Task input |
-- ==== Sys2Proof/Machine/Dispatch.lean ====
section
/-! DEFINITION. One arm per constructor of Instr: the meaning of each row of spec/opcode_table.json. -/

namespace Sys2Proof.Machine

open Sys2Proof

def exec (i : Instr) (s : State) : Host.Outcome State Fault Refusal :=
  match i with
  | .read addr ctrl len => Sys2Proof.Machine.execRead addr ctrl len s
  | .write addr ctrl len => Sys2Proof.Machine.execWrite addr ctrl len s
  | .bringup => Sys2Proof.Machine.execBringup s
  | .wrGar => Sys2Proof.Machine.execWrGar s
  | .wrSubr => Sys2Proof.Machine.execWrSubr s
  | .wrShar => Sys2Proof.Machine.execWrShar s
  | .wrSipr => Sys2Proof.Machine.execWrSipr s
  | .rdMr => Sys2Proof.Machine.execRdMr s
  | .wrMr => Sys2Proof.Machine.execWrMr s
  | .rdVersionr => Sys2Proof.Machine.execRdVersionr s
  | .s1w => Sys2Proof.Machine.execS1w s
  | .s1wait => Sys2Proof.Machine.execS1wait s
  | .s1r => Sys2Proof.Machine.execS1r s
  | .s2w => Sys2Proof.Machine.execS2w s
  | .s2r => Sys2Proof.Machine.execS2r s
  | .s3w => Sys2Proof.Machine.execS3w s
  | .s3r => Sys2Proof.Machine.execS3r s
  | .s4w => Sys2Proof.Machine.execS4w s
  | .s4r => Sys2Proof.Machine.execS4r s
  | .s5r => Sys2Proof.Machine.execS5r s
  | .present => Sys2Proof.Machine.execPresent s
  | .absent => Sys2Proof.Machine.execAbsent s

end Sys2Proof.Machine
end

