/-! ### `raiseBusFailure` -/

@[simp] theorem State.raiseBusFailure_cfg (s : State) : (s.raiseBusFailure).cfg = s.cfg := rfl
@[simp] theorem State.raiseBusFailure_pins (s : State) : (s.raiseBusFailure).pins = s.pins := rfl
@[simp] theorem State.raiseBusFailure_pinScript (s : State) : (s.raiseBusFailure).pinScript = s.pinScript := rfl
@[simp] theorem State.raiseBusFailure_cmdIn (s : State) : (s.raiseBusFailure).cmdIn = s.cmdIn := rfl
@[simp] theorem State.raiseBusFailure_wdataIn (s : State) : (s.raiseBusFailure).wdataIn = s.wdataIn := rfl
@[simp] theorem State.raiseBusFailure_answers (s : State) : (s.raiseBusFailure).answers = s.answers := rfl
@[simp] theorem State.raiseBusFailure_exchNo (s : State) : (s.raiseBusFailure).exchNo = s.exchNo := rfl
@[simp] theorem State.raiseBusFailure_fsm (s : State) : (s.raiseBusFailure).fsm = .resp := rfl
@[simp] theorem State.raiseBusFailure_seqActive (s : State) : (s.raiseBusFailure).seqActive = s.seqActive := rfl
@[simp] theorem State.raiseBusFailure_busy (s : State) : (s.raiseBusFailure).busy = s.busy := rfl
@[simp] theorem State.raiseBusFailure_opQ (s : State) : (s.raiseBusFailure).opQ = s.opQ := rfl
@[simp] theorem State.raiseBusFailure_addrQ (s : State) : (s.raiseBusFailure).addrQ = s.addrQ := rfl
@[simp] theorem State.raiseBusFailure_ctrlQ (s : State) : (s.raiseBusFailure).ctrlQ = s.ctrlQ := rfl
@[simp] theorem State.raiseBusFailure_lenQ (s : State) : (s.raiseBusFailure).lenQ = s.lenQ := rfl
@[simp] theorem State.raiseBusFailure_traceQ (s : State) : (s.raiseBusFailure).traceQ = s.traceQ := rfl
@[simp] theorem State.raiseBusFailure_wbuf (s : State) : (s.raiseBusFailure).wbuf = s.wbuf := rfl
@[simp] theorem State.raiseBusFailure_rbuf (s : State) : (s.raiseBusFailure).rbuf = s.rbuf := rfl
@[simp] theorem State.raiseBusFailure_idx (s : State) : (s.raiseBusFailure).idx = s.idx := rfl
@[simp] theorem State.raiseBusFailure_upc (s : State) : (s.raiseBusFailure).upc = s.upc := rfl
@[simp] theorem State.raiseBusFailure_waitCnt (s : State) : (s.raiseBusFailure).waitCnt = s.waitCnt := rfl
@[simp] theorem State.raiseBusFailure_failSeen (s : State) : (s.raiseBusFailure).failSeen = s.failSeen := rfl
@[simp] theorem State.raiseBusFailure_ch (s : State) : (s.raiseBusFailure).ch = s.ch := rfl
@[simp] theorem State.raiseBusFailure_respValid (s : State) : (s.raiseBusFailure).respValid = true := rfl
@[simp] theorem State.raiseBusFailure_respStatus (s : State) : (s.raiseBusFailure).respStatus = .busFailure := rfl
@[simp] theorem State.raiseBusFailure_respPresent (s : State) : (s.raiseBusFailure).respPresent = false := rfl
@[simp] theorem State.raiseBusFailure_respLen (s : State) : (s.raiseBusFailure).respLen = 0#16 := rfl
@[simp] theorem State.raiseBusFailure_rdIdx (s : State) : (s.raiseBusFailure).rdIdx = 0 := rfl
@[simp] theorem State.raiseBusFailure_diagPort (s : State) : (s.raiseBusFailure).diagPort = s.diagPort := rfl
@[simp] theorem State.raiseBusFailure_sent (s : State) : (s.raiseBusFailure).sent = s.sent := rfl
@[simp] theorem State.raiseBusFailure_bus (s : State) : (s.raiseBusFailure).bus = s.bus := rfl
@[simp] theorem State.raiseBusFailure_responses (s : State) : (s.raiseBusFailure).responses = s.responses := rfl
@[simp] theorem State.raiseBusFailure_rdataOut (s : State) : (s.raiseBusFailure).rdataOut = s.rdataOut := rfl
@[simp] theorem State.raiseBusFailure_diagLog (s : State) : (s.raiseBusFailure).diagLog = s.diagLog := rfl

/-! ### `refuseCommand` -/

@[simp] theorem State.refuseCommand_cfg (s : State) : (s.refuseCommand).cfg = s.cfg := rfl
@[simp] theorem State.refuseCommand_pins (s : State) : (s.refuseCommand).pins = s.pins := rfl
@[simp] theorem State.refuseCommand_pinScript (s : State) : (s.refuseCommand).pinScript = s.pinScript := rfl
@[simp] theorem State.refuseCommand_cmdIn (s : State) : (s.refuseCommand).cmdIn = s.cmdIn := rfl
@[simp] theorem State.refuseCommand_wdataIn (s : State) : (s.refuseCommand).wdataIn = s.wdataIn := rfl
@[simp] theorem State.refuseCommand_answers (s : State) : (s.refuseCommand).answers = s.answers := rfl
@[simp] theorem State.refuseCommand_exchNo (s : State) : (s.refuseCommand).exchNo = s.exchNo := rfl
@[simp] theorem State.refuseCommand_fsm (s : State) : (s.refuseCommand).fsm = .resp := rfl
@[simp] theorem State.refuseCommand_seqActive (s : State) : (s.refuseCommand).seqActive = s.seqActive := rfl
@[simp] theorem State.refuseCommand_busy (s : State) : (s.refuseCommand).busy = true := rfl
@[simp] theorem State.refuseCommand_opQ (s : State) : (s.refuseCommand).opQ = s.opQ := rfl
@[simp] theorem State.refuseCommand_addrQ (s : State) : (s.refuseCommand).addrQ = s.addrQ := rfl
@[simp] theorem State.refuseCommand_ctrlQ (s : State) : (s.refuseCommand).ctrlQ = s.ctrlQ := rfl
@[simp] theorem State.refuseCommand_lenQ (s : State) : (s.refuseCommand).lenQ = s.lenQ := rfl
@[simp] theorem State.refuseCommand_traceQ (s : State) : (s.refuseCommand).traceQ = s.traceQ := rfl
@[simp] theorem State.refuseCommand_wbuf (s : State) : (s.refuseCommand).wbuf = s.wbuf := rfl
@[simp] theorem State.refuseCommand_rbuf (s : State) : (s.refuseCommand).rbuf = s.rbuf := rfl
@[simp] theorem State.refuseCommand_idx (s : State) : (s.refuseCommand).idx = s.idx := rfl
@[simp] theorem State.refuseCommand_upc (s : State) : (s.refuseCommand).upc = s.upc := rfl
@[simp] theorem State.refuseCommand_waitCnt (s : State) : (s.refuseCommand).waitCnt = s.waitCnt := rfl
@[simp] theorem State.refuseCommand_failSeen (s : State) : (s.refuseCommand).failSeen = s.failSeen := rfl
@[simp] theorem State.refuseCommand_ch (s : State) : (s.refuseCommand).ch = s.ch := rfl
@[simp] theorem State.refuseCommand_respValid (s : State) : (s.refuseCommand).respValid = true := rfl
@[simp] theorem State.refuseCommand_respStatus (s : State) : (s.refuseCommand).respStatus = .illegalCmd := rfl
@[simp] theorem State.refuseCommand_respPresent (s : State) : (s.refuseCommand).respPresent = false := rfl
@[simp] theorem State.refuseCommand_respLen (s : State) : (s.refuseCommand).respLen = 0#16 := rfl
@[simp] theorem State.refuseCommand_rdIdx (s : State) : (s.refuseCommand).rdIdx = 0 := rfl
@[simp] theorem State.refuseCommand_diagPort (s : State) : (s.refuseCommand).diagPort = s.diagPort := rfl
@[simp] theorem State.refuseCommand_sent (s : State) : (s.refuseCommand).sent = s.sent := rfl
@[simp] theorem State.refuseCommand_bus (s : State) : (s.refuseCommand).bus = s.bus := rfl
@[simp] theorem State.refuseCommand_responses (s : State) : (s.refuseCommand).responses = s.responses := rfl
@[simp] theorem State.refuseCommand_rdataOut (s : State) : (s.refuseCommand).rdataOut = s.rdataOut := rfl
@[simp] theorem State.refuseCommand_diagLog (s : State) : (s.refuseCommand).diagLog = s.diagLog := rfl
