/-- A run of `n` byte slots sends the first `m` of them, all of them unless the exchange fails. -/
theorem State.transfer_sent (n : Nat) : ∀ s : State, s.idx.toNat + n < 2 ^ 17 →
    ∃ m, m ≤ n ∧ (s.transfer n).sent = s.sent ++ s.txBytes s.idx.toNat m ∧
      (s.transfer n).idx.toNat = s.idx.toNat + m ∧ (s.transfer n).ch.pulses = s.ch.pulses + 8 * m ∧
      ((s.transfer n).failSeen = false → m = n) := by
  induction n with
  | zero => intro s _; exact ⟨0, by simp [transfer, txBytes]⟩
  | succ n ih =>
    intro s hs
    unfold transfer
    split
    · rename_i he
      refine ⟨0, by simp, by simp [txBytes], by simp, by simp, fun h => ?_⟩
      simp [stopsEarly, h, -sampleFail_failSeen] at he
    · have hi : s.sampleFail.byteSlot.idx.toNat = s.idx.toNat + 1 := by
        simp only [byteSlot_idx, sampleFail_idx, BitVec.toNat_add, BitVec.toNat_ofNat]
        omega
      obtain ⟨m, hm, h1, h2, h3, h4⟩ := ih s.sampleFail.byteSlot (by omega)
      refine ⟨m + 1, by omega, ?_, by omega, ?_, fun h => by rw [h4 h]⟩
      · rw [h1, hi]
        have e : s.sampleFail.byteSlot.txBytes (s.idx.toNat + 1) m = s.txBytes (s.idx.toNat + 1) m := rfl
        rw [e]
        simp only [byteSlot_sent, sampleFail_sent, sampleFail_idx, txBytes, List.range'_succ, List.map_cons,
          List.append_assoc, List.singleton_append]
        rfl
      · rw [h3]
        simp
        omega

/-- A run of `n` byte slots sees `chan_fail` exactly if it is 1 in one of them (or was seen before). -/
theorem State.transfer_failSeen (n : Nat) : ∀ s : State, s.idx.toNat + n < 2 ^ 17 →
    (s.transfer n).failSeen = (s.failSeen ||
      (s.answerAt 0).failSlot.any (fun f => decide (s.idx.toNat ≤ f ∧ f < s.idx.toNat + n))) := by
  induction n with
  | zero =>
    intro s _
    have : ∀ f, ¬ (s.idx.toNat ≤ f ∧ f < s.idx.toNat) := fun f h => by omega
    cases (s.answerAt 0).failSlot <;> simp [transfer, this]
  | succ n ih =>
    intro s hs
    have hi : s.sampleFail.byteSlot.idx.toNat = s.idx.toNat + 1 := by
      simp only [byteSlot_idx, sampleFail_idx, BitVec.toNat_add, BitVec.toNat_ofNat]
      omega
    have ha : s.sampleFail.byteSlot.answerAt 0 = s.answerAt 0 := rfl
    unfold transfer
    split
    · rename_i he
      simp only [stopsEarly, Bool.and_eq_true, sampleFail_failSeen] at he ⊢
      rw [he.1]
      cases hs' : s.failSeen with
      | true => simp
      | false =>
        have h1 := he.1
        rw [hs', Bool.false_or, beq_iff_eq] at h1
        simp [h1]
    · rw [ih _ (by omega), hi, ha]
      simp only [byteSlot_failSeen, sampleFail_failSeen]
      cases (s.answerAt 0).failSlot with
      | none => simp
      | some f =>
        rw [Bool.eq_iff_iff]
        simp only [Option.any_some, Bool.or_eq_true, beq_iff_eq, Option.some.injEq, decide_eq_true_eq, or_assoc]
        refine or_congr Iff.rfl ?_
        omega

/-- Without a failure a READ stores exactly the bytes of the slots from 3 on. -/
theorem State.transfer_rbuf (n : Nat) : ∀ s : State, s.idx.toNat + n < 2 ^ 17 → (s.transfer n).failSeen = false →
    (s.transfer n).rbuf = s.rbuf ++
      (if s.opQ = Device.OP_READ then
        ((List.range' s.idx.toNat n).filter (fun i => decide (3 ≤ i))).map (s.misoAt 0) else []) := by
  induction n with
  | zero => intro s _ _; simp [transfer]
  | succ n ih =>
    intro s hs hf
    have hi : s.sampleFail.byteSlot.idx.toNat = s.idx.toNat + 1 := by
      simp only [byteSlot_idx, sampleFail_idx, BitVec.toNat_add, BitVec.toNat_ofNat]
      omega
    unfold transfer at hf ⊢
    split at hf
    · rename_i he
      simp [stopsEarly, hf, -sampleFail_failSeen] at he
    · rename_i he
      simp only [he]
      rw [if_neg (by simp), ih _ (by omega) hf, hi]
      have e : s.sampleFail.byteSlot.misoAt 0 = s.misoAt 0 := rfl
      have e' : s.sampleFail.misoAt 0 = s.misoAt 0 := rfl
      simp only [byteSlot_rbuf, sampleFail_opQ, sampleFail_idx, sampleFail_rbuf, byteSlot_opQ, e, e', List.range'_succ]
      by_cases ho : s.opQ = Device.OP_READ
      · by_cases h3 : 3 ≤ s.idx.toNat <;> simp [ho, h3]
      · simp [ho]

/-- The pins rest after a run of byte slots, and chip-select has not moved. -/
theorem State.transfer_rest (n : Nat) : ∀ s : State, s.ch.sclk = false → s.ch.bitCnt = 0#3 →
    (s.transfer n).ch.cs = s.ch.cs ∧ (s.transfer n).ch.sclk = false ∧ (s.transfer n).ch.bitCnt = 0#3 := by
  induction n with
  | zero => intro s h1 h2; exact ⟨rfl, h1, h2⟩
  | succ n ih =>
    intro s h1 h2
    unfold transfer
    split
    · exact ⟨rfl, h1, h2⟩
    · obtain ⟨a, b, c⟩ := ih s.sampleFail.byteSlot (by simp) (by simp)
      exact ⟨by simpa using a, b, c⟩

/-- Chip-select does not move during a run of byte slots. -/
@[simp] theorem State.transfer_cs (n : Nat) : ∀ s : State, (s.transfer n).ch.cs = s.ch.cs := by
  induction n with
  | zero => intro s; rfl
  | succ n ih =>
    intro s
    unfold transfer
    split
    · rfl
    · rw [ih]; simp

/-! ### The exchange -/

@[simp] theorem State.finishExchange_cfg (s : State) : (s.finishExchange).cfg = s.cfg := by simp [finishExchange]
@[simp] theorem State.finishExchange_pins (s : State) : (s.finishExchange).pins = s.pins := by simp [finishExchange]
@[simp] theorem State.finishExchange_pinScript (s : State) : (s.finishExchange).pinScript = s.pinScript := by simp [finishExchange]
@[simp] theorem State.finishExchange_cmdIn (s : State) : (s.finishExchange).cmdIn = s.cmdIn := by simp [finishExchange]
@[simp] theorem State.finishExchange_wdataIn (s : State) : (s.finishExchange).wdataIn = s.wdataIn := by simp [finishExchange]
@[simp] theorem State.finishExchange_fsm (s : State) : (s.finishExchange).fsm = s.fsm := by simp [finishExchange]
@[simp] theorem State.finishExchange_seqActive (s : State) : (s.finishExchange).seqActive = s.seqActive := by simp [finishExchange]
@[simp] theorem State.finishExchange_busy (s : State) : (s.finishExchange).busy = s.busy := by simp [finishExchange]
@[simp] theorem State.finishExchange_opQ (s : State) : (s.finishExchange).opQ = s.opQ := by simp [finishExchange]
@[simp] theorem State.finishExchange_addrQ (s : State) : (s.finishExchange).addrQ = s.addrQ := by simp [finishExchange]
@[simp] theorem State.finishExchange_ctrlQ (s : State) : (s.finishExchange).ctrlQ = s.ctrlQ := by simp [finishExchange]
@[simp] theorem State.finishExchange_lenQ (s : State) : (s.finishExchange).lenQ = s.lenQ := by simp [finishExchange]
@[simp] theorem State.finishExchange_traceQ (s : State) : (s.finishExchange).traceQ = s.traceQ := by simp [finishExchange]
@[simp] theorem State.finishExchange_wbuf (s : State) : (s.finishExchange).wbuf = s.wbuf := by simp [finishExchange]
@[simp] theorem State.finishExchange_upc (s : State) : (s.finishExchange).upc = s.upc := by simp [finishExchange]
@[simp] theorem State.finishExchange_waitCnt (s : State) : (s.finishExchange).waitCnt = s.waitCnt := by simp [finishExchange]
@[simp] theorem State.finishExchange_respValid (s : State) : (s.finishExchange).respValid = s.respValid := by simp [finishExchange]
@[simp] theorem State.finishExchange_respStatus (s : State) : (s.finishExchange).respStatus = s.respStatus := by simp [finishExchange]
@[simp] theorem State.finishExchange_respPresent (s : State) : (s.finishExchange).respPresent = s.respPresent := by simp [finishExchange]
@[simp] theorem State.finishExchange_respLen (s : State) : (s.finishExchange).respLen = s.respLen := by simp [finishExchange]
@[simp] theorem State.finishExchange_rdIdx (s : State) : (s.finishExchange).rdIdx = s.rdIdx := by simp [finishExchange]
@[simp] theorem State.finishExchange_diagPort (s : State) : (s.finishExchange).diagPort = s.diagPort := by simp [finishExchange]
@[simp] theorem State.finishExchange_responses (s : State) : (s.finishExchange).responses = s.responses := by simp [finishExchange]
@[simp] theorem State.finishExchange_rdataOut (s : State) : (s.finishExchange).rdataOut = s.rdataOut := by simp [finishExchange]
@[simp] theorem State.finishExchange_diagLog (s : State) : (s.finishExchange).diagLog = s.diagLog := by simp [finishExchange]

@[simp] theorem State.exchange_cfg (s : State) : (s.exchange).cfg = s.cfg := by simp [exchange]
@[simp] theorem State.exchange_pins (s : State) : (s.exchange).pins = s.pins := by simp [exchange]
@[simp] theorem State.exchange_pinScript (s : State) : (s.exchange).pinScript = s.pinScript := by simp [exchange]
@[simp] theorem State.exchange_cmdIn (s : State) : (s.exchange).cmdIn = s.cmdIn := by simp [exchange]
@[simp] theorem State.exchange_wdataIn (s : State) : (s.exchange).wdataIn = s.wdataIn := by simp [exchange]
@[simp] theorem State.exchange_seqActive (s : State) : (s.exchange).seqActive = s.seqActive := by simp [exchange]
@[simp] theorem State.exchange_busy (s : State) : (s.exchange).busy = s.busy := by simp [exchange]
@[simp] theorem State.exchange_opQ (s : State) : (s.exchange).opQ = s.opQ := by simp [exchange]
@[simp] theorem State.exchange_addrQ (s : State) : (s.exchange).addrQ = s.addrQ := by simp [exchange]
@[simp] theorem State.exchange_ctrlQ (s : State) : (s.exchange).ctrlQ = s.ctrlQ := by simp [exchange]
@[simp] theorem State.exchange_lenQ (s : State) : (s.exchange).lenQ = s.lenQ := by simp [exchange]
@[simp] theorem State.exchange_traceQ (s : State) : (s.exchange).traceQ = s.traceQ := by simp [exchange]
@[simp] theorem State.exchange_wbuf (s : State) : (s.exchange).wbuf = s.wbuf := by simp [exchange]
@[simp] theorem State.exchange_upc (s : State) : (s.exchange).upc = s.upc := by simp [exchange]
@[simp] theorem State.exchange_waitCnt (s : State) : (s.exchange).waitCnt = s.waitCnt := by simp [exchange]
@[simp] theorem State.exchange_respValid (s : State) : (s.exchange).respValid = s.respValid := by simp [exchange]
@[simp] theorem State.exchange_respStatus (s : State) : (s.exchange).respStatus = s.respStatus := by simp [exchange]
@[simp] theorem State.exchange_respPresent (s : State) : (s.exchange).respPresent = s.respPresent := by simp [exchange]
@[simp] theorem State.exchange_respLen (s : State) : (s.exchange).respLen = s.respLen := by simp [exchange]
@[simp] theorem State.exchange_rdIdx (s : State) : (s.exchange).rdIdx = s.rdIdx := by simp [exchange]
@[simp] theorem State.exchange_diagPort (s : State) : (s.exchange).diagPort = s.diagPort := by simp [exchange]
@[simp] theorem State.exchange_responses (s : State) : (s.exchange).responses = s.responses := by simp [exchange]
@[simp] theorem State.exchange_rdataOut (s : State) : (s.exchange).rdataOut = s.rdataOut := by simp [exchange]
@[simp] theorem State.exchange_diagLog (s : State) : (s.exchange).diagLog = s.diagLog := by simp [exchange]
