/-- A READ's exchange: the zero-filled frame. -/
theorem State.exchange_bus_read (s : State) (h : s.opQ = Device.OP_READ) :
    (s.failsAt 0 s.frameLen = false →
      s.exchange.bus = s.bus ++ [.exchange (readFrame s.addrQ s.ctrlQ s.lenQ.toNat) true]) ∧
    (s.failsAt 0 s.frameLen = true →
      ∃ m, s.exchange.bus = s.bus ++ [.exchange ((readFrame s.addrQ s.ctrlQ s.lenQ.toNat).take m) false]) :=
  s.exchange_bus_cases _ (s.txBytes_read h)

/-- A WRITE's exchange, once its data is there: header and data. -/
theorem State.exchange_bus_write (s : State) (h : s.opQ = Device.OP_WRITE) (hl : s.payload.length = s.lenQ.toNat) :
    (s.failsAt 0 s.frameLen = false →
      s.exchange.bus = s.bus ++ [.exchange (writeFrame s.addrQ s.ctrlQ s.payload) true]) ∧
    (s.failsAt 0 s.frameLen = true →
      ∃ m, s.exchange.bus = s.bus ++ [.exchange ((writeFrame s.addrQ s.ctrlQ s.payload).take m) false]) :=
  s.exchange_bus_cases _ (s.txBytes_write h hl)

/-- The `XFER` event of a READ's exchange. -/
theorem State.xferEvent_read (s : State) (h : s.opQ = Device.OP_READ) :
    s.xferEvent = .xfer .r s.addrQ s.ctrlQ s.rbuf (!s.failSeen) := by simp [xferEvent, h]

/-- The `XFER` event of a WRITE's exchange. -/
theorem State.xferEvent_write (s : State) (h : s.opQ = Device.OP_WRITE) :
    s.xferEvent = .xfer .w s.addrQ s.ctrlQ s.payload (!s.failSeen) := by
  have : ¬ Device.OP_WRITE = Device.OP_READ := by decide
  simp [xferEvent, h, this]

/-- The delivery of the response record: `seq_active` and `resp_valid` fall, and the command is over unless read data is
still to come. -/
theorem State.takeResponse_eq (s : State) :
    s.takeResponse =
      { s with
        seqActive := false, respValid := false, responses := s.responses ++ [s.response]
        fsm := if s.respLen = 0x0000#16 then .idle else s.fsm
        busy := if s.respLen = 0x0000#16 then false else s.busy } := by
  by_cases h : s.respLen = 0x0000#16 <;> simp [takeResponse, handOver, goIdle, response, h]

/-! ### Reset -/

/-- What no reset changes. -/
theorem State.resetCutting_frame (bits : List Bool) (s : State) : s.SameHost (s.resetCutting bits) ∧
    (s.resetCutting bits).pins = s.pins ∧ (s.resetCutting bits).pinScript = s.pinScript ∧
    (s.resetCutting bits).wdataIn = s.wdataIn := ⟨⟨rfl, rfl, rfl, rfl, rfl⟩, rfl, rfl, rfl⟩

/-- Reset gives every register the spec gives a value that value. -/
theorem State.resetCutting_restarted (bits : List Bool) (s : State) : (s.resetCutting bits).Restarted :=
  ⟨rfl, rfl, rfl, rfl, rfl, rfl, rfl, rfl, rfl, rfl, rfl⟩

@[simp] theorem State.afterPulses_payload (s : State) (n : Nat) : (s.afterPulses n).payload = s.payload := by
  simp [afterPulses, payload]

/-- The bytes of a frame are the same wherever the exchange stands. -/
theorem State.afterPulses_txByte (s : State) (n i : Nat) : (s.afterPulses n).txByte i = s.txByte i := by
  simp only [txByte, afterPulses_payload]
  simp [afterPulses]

Action item | Above are some lines. Repeat exactly, and only, those from the line that has "split at hf" through the line that has "e, e', List.range'_succ]".

Task response |
    split at hf
    · rename_i he
      simp [stopsEarly, hf, -sampleFail_failSeen] at he
    · rename_i he
      simp only [he]
      rw [if_neg (by simp), ih _ (by omega) hf, hi]
      have e : s.sampleFail.byteSlot.misoAt 0 = s.misoAt 0 := rfl
      have e' : s.sampleFail.misoAt 0 = s.misoAt 0 := rfl
      simp only [byteSlot_rbuf, sampleFail_opQ, sampleFail_idx, sampleFail_rbuf, byteSlot_opQ, e, e', List.range'_succ]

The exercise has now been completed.